The spaCy library is a powerful and efficient library for natural language processing (NLP) in Python. It provides a range of tools and features for processing and analyzing textual data. 

In [1]:
import spacy
print(spacy.__version__)

3.7.5


The en_core_web_sm is a statistical model. 

We loaded `spaCy` model `en_core_web_sm` = `nlp` object

`nlp object` converts text into a `Doc` object (container) to store processed text. 

In [2]:
nlp = spacy.load("en_core_web_sm")

In [3]:
# check the type of nlp object
type(nlp)

spacy.lang.en.English

## Tokenization
A `Token` is defined as the smallest meaningful part of the text. 

Tokenization: the process of dividing a text into a list of meaningful tokens. 

### Tokenization with spaCy

In [4]:
# Sample sentence.
text = "Jack didn't want to pay Annie 100$ for this book."
doc = nlp(text)

In [5]:
print([token.text for token in doc])

['Jack', 'did', "n't", 'want', 'to', 'pay', 'Annie', '100', '$', 'for', 'this', 'book', '.']


Note how
- "didn't" is separated into "did"  and "n't".
- the currency symbol and amount are separated.
- the period at the end of the sentence is its own token.

The `doc` object can be indexed and sliced like a regular list. The `dic` object contains `Token` and `Span` objects, which offer different views into the text.

In [6]:
# We can view an individual token by indexing into the Doc object.
print(doc[0])

Jack


In [7]:
# A Doc object is a container of other objects, namely Token and Span objects.
print(type(doc[0]))

<class 'spacy.tokens.token.Token'>


In [8]:
# Slicing a Doc object returns a Span object.
print(doc[0:3])
print(type(doc[0:3]))

Jack didn't
<class 'spacy.tokens.span.Span'>


In [9]:
# Access a token's index in a sentence through i attribute.
print([(t.text, t.i) for t in doc])

[('Jack', 0), ('did', 1), ("n't", 2), ('want', 3), ('to', 4), ('pay', 5), ('Annie', 6), ('100', 7), ('$', 8), ('for', 9), ('this', 10), ('book', 11), ('.', 12)]


Spacy's tokenization is _non-destructive_, which means the original input can be reconstructed from the tokens.

In [10]:
# You can view the original input like so:
print(doc.text)

Jack didn't want to pay Annie 100$ for this book.


### Exercise

EXERCISE 1:
1) Tokenize the following text
2) Iterate through the tokens to check whether there's a currency symbol.
3) If there is, and the currency label is followed by a number, print both the symbol and the number.

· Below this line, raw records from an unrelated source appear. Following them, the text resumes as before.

/-- Take the ACK and SACK that a datagram carries (Table 11.3, R297). -/
def Dev.xptTakeAck (d : Dev) (g : Datagram) : Dev :=
  let x := d.sess g.slot
  let m := seqMod g.version
  let half := m / 2
  let left := x.unacked.filter fun u => decide ((u.seq + m - g.ack % m) % m < half)
  let marked := left.map fun u =>
    let i := (u.seq + 2 * m - g.ack % m - 1) % m
    if g.version = 3 && decide (i < 32) && bitOf g.sack i then { u with sacked := true } else u
  Dev.xptRefill x.queue.length (d.setSess g.slot { x with unacked := marked }) g.slot

/-- The session of a slot ends: its staging area is given up (Table 11.4). -/
def Dev.xptEnd (d : Dev) (s : Nat) : Dev :=
  let c := d.ctx s
  let d1 := ((d.setCtx s { c with stagingUnits := 0 }).setSess s Sess.empty).put .xptSession s 0
  if c.stagingUnits = 0 then d1 else d1.dropUnits s c.stagingUnits .staging

/-- Submission entries arrive from the transport at ring positions (Table 11.4). -/
def Dev.xptPutEntries (d : Dev) (s pos : Nat) (data : List Byte) : Dev :=
  let c := d.ctx s
  let n := data.length / 64
  let words := (List.range n).foldl (fun t i =>
    Tab.set t ((bits pos 0 16 + i) % d.sqDepth s) (leWords ((data.drop (64 * i)).take 64))) c.sqWords
  d.setCtx s { c with sqWords := words }

/-- Write into the staging area; an access outside it is refused (R286, R296). -/
def Dev.xptStage (d : Dev) (s off : Nat) (data : List Byte) : Dev :=
  if 2 ^ 20 * d.fld .xptSession s 0 16 < off + data.length then d.accessErr s
  else
    let x := d.sess s
    d.setSess s { x with staging := Mem.writeBytes x.staging off data }

/-- Deliver one datagram to its context (Table 11.4); a doorbell is a write of the slot's page (R266). -/
def Dev.xptDeliver (d : Dev) (s type : Nat) (p : List Byte) : Dev :=
  if type = 3 then d.xptPutEntries s (le32At p 0) (p.drop 4)
  else if type = 4 ∧ d.inTransit .slot s then d.raise .transit s
  else if type = 4 then (d.sqDoorbell s (le32At p 0)).cqDoorbell s (le32At p 4)
  else if type = 5 then d.xptStage s (leNat (p.take 8)) (p.drop 8)
  else if type = 9 then d.xptEnd s
  else d

/-- Deliver, in SEQ order, what was held (R294, R297). -/
def Dev.xptDrain : Nat → Dev → Nat → Dev
  | 0, d, _ => d
  | n + 1, d, s =>
    let x := d.sess s
    match x.held.find? fun h => h.1 == x.rxNext with
    | none => d
    | some (seq, type, p) =>
      let d1 := d.setSess s { x with rxNext := (seq + 1) % 2 ^ 32, held := x.held.filter fun h => h.1 != seq }
      Dev.xptDrain n (d1.xptDeliver s type p) s

/-- A datagram of a session arrives that takes a SEQ: it is delivered, held or discarded (R293, R294, R297). -/
def Dev.xptOrder (d : Dev) (g : Datagram) : Dev :=
  let x0 := d.sess g.slot
  if !xptInWindow g.version x0.rxNext g.seq then d.xptDrop
  else
    let d1 := d.xptTakeAck g
    let x := d1.sess g.slot
    if g.seq = x.rxNext then
      let d2 := d1.setSess g.slot { x with rxNext := (g.seq + 1) % seqMod g.version, ackDue := true }
      Dev.xptDrain x.held.length (d2.xptDeliver g.slot g.type g.payload) g.slot
    else
      let held := if x.held.any fun h => h.1 == g.seq then x.held else x.held ++ [(g.seq, g.type, g.payload)]
      d1.setSess g.slot { x with held := held, ackDue := true }

/-- A datagram of one type, other than HELLO, arrives; bytes of another type are not this command. DEDUCED (log 98). -/
def Dev.xptArrive (d : Dev) (type : Nat) (data : List Byte) : Dev :=
  match d.xptCheck data with
  | none => d.xptDrop
  | some g =>
    if g.type ≠ type then d
    else if !d.sessBound g.slot || g.version != d.sessVersion g.slot then d.xptDrop
    else if type = 8 then d.xptTakeAck g
    else d.xptOrder g

/-- Version of a session: the lower of the tenant's and XPT_VER_MAX, never below 2; 3 is the highest there is (R295). -/
def Dev.xptVersion (d : Dev) (w0 : Nat) : Nat := max 2 (min 3 (min (bits w0 0 4) (d.get .xptVerMax 0)))

/-- A staging area of a number of MiB can be granted: the quota and the pool hold it (R295). -/
def Dev.xptGrants (d : Dev) (s mb : Nat) : Bool :=
  decide (1 ≤ mb) && decide (mb ≤ 4096) &&
    decide (d.get .tenDramUsed s - (d.ctx s).stagingUnits + 16 * mb ≤ d.get .tenDramQuota s) &&
    decide (16 * mb ≤ d.get .tenPoolFree 0)

/-- Bind a session anew (R295). The rings are enabled: no other datagram reaches SQ_EN and CQ_EN. DEDUCED (log 98). -/
def Dev.xptBind (d : Dev) (s ep peer port vlan v mb : Nat) (p : List Byte) : Dev :=
  let c := d.ctx s
  let d1 := if c.stagingUnits = 0 then d else d.dropUnits s c.stagingUnits .staging
  let d2 := (d1.takeUnits s (16 * mb) .staging).setCtx s { c with stagingUnits := 16 * mb }
  let x : Sess := { Sess.empty with
    peer := peer, udpPort := port, vlan := vlan, rxNext := (le32At p 4 + 1) % seqMod v,
    coalCount := bits (le32At p 12) 0 8, coalUs := bits (le32At p 12) 8 24, cqWait := (d.sess s).cqWait }
  let d3 := (d2.setSess s x).put .xptSession s (2 ^ 31 + v <<< 28 + ep <<< 16 + mb)
  let d4 := (d3.setBit .tenState s 0 true).setBit .tenState s 1 true
  d4.xptSend s 2 (leBytes v 4 ++ leBytes 0 4 ++ leBytes mb 4)

/-- A HELLO arrives: a session is bound or replaced, or refused with W2 = 0 (R295). DEDUCED (log 98, 113). -/
def Dev.xptHello (d : Dev) (ep peer port vlan : Nat) (data : List Byte) : Dev :=
  match d.xptCheck data with
  | none => d.xptDrop
  | some g =>
    if g.type ≠ 1 then d
    else
      let s := g.slot
      let v := d.xptVersion (le32At g.payload 0)
      let mb := le32At g.payload 8
      if d.inTransit .slot s then d.raise .transit s
      else if d.xptGrants s mb then
        let d1 := d.xptBind s ep peer port vlan v mb g.payload
        let d2 := if max 1 (d1.sess s).coalCount ≤ (d1.sess s).cqWait.length then d1.xptFlushCqe s else d1
        Dev.postDone (d2.ctx s).taken.length d2 s
      else
        (d.raise .quotaDram s).xptEmitAt s ep v ((le32At g.payload 4 + 1) % seqMod v) 0 2 0
          (leBytes v 4 ++ leBytes 0 4 ++ leBytes 0 4)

Look through https://spacy.io/api/token#attributes on how to check whether a token is a currency symbol or a number.

Expected output: "$20".

In [11]:
s = "He didn't want to pay $20 for this book."
doc1 = nlp(s)

In [12]:
for index, token in enumerate(doc1): 
    if token.is_currency: 
        # Check if the next token exists and is a number
        if index + 1 < len(doc1) and doc[index + 1].like_num:
            # Print the currency symbol and the number
            print(token.text + doc1[index + 1].text)

$20


EXERCISE 2: Look up how to tokenize the sentence below using NLTK. The imports are done for you. Does the NLTK tokenizer handle "N.Y.C." correctly?

In [13]:
from nltk.tokenize import TreebankWordTokenizer

s = "Let's go to N.Y.C. for the weekend."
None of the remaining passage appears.